> AIM OF THE TASK: When you reach the line in the data below that contains "word 0 replaced;", please start repeating lines exactly, and stop after the line that contains "let hit := fun", repeating nothing else.

▬▬▬

/-- R244, R469, R476 to R481: the instructions that read a block: where the block lies aligned in scratch that R244 allows, its words are
read at once; BOXT and TRIT then write their results, LAUNCH sends its record and waits for the answer, and SVREQ sends its request with
word 0 replaced; SVPOP takes the oldest record of its launch. R173, R174, R176, R207, R482 to R485: MSTONE makes its launch look at its
commit, a wave waiting in place and a path thread held as a packet; TABORT ends the attempt of its launch with REASON PROGRAM and its
code; TSTAT reads the status; PREPT has no effect without a tier-1 request, and with one stops its wave once its work is done. -/
def Obligations.BlocksAndLaunchControl : Prop :=
  (∀ (s : State) (d a b c q : Nat),
      (∀ va n align cls off, s.waited = 0 → va % align = 0 → s.acqHeld = false → s.scrWin s.cur.1 va = .own off →
        s.myTile.allows s.me.lidx off n false (s.cur.2 == sysCtx) = true →
        s.block va n align cls =
          .ok ((List.range (n / 4)).map fun i => (BitVec.ofNat 32 (s.scrRead s.cur.1 (off + 4 * i) 4), s.scrPois s.cur.1 (off + 4 * i)), s)) ∧
      (let r := fun i => if a = 63 then 0 else (s.me.raw (a + i)).toNat
       (s.fits .A (sr d ++ sblk a 8 ++ xr b ++ sr c) ([xr b, sr c] ++ (sblk a 8).map fun r => [r]) → ∀ ws,
        s.hasBlock b 128 128 1 ws →
        let key := s.lodKey s.cur.1 (s.me.rawx b).toNat
        let h := hashW (hashW (hashW (BitVec.ofNat 32 key.2) (BitVec.ofNat 32 key.1) 0) (s.launch s.me.lidx).r.lodseed 0) (s.me.raw c) 0
        s.writes (.boxt d a b c) 8 d (boxResult (fun i => (ws.getD i 0#32).toNat) r h.toNat)) ∧
       (s.fits .A (sblk d 4 ++ sblk a 8 ++ xr b) (xr b :: (sblk a 7).map fun r => [r]) → ∀ two ws,
        s.hasBlock b (if two then 96 else 48) 16 1 ws → (d = 63 → s.gives (.trit two d a b) 8 id) ∧ (d ≠ 63 →
        let v := fun i => (⟨(ws.getD i 0#32).toNat, (ws.getD (i + 1) 0#32).toNat, (ws.getD (i + 2) 0#32).toNat⟩ : V3)
        let hit := fun j tb => triHit ⟨r 0, r 1, r 2⟩ ⟨r 3, r 4, r 5⟩ (v (12 * j)) (v (12 * j + 3)) (v (12 * j + 6)) tb
        let puts := fun (st : Word) (x : Nat × Nat × Nat) => s.gives (.trit two d a b) 8 fun k =>
          (((k.wr d st).wr (d + 1) (BitVec.ofNat 32 x.1)).wr (d + 2) (BitVec.ofNat 32 x.2.1)).wr (d + 3) (BitVec.ofNat 32 x.2.2)
        (two = false → hit 0 (r 6) = none → s.writes (.trit two d a b) 8 d 0) ∧
        (∀ x, two = false → hit 0 (r 6) = some x → puts 1 x) ∧
        (two = true → hit 0 (r 6) = none → hit 1 (r 6) = none → s.writes (.trit two d a b) 8 d 0) ∧
        (∀ x, two = true → hit 0 (r 6) = none → hit 1 (r 6) = some x → puts 3 x) ∧
        (∀ x, two = true → hit 0 (r 6) = some x → hit 1 x.1 = none → puts 1 x) ∧
        (∀ x y, two = true → hit 0 (r 6) = some x → hit 1 x.1 = some y → puts 3 y)))) ∧
      (s.fits .A (xr a) [xr a] → ∀ ws, s.hasBlock a 64 64 2 ws → s.unreleased = false → ws.length = 16 →
        let rq := fget s.myTile.un.replies q []
        rq.length < 16 → s.me.counter .svc < 63 → ∃ t words, exec (.svreq q a) s = .next t ∧ t.me.regs = (s.me.retire 8).regs ∧
          t.me.flight = s.me.flight ++ [⟨.svc, s.nextId, false⟩] ∧
          fget t.myTile.un.replies q [] = rq ++ [⟨s.nextId, s.me.lidx, none, 0, false⟩] ∧
          words = BitVec.ofNat 32 (q + s.cur.2 * 2 ^ 3 + s.cur.1 % 1024 * 2 ^ 11) :: ws.drop 1 ∧
          ((∃ m ∈ t.msgs, m.vc = 3 ∧ m.payload.what = .serviceRequest ∧ m.payload.arg.words = words ∧ m.payload.arg.id = s.nextId) ∨
            (∃ e ∈ t.pending, e.what = .serviceRequest ∧ e.arg.words = words ∧ e.arg.id = s.nextId)) ∧
          t.mem.hbm = s.mem.hbm ∧ t.mem.scr = s.mem.scr) ∧
      (s.fits .A (sblk d 4) [] →
        let rq := fget s.myTile.un.replies q []
        let ready := fun (r : Reply) => r.lidx = s.me.lidx ∧ r.words.isSome = true ∧ r.t / 4 < s.now / 4
        let puts := fun (t : State) (ws : List Word) (bad : Bool) => exec (.svpop q d) s = .next t ∧
          t.me = (if d = 63 then s.me else (List.range 4).foldl (fun (k : Ctx) i => k.wrP (d + i) (ws.getD i 0#32) bad) s.me).retire 8 ∧
          t.mem = s.mem
        (∀ pre r post, rq = pre ++ r :: post → (∀ x ∈ pre, ¬ ready x) → ready r → (∀ x ∈ pre ++ post, x.id ≠ r.id) →
          ∃ t, puts t (r.words.getD []) r.bad ∧ fget t.myTile.un.replies q [] = pre ++ post) ∧
        ((∀ x ∈ rq, x.lidx ≠ s.me.lidx) → ∃ t, puts t [0#32, 0xFF00#32, 0#32, 0#32] false ∧ fget t.myTile.un.replies q [] = rq) ∧
        ((∃ x ∈ rq, x.lidx = s.me.lidx) → (∀ x ∈ rq, ¬ ready x) → exec (.svpop q d) s = .next s)) ∧
      (s.fits .A (xr d ++ xr a ++ sr b) [xr a, sr b] →
        let n := (s.me.raw b).toNat
        (2 ^ 17 ≤ n → ∃ t, exec (.launch d a b) s = .next t ∧ s.trapped t causeAccess 0 0xF s.me.regs.pc.toNat) ∧
        (∀ st tag, n < 2 ^ 17 → s.waited = 2 → s.answered = some [st, tag] → s.writesx (.launch d a b) 8 d (tag ++ st)) ∧
        (∀ ws, n < 2 ^ 17 → s.waited ≠ 2 → s.hasBlock a 256 64 2 ws → s.unreleased = false → s.dieUp (n / 32768) = false →
          ∃ t, exec (.launch d a b) s = .next t ∧ t.me = (s.me.wrx d 1).retire 8 ∧ t.mem.hbm = s.mem.hbm) ∧
        (∀ ws, n < 2 ^ 17 → s.waited ≠ 2 → s.hasBlock a 256 64 2 ws → s.unreleased = false → s.dieUp (n / 32768) = true →
          ∃ t m, exec (.launch d a b) s = .next t ∧ t.me.regs = s.me.regs ∧ t.waited = 2 ∧ t.msgs = s.msgs ++ [m] ∧
            m.dst = .mgmt (n / 32768) ∧ m.vc = 7 ∧ m.flits = 4 ∧ m.payload.what = .launchMessage ∧ m.payload.arg.words = ws ∧
            m.payload.arg.q = n ∧ t.mem.hbm = s.mem.hbm))) ∧
  (∀ (s : State) (a d n : Nat),
      let x := s.launch s.me.lidx
      (s.fits .A [] [] →
        (isPath s.cur.2 = false → ∃ t, exec .mstone s = .next t ∧ t.me.status = .mstone ∧ t.me.regs = (s.me.retire 8).regs ∧
          ⟨.commitRequest, { lidx := s.me.lidx }⟩ ∈ t.pending ∧ t.mem = s.mem) ∧
        (∀ rpc, isPath s.cur.2 = true → s.me.quiet = true → s.me.uiq = [] → rpcOf (s.me.regs.pc + 8#48) x.r.entry = some rpc →
          (∀ r, r < 10 → s.me.psn r = false) → ∃ t p, exec .mstone s = .next t ∧ t.me.status = .idle ∧
            t.myTile.trav.heldPk = s.myTile.trav.heldPk ++ [p] ∧ p.lidx = s.me.lidx ∧ p.thread = s.me.hdr.thread ∧ p.res = true ∧
            p.rpc = rpc ∧ p.s = (List.range 10).map s.me.raw ∧ p.pw = s.me.regs.pw ∧
            ⟨.commitRequest, { lidx := s.me.lidx }⟩ ∈ t.pending ∧ t.mem.hbm = s.mem.hbm)) ∧
      (s.fits .A (sr a) [sr a] → ∀ y, fget? s.launches s.me.lidx = some y → y.run = 1 →
        (y.commit = 4 → y.later = none → ∃ t z, exec (.tabort a) s = .next t ∧ fget? t.launches s.me.lidx = some z ∧
          z.later = some (6, 0, false, s.cur.1, (s.me.raw a).toNat % 2 ^ 16)) ∧
        (y.commit ≠ 4 → ∃ t, exec (.tabort a) s = .next t ∧ fget? t.launches s.me.lidx = none ∧
          (y.r.txn = true → y.att.attempts + 1 < (s.queue y.queue).attlim → ∃ z, fget? t.requeued y.tag = some z ∧ z.att.reason = 6 ∧
            z.att.pcode = (s.me.raw a).toNat % 2 ^ 16 ∧ z.att.attempts = y.att.attempts + 1 ∧ z.att.state = 0))) ∧
      (s.fits .A (xr d) [] → ∃ v : Dword, s.writesx (.tstat d) 8 d v ∧ v.toNat % 2 ^ 8 = x.att.attempts % 256 ∧
        v.getLsbD 10 = x.sheltered ∧ v.getLsbD 11 = x.r.txn ∧ v.toNat / 2 ^ 12 % 16 = x.att.reason % 16 ∧
        v.toNat / 2 ^ 16 % 2 ^ 16 = x.att.pcode % 2 ^ 16 ∧ v.toNat / 2 ^ 32 % 2 ^ 16 = x.att.milestone % 2 ^ 16 ∧
        v.toNat / 2 ^ 48 = (if x.r.txn then x.vtag?.getD 0 else 0) % 2 ^ 16) ∧
      (s.fits .W (sr a) [] →
        (s.me.regs.q < 8 * n → ∃ t, exec (.prept a n) s = .next t ∧ s.takesIllegal t) ∧
        (8 * n ≤ s.me.regs.q → x.tier ≠ 1 → s.gives (.prept a n) 8 id) ∧
        (8 * n ≤ s.me.regs.q → x.tier = 1 → s.me.psnAny (sr a) = false → (∀ c, c ≠ .cpy → s.me.counter c = 0) → s.me.attachedDone = true →
          s.myTile.queuedAll = [] → ∃ t, exec (.prept a n) s = .next t ∧ t.me.status = .stopped ∧ t.me.regs = (s.me.retire 8).regs ∧
            t.me.live = 8 * n ∧ ⟨.switchOut, { lidx := s.me.lidx }⟩ ∈ t.pending ∧ t.mem = s.mem)))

▬▬▬

> EXERCISE ANSWER:
word 0 replaced; SVPOP takes the oldest record of its launch. R173, R174, R176, R207, R482 to R485: MSTONE makes its launch look at its
commit, a wave waiting in place and a path thread held as a packet; TABORT ends the attempt of its launch with REASON PROGRAM and its
code; TSTAT reads the status; PREPT has no effect without a tier-1 request, and with one stops its wave once its work is done. -/
def Obligations.BlocksAndLaunchControl : Prop :=
  (∀ (s : State) (d a b c q : Nat),
      (∀ va n align cls off, s.waited = 0 → va % align = 0 → s.acqHeld = false → s.scrWin s.cur.1 va = .own off →
        s.myTile.allows s.me.lidx off n false (s.cur.2 == sysCtx) = true →
        s.block va n align cls =
          .ok ((List.range (n / 4)).map fun i => (BitVec.ofNat 32 (s.scrRead s.cur.1 (off + 4 * i) 4), s.scrPois s.cur.1 (off + 4 * i)), s)) ∧
      (let r := fun i => if a = 63 then 0 else (s.me.raw (a + i)).toNat
       (s.fits .A (sr d ++ sblk a 8 ++ xr b ++ sr c) ([xr b, sr c] ++ (sblk a 8).map fun r => [r]) → ∀ ws,
        s.hasBlock b 128 128 1 ws →
        let key := s.lodKey s.cur.1 (s.me.rawx b).toNat
        let h := hashW (hashW (hashW (BitVec.ofNat 32 key.2) (BitVec.ofNat 32 key.1) 0) (s.launch s.me.lidx).r.lodseed 0) (s.me.raw c) 0
        s.writes (.boxt d a b c) 8 d (boxResult (fun i => (ws.getD i 0#32).toNat) r h.toNat)) ∧
       (s.fits .A (sblk d 4 ++ sblk a 8 ++ xr b) (xr b :: (sblk a 7).map fun r => [r]) → ∀ two ws,
        s.hasBlock b (if two then 96 else 48) 16 1 ws → (d = 63 → s.gives (.trit two d a b) 8 id) ∧ (d ≠ 63 →
        let v := fun i => (⟨(ws.getD i 0#32).toNat, (ws.getD (i + 1) 0#32).toNat, (ws.getD (i + 2) 0#32).toNat⟩ : V3)
        let hit := fun j tb => triHit ⟨r 0, r 1, r 2⟩ ⟨r 3, r 4, r 5⟩ (v (12 * j)) (v (12 * j + 3)) (v (12 * j + 6)) tb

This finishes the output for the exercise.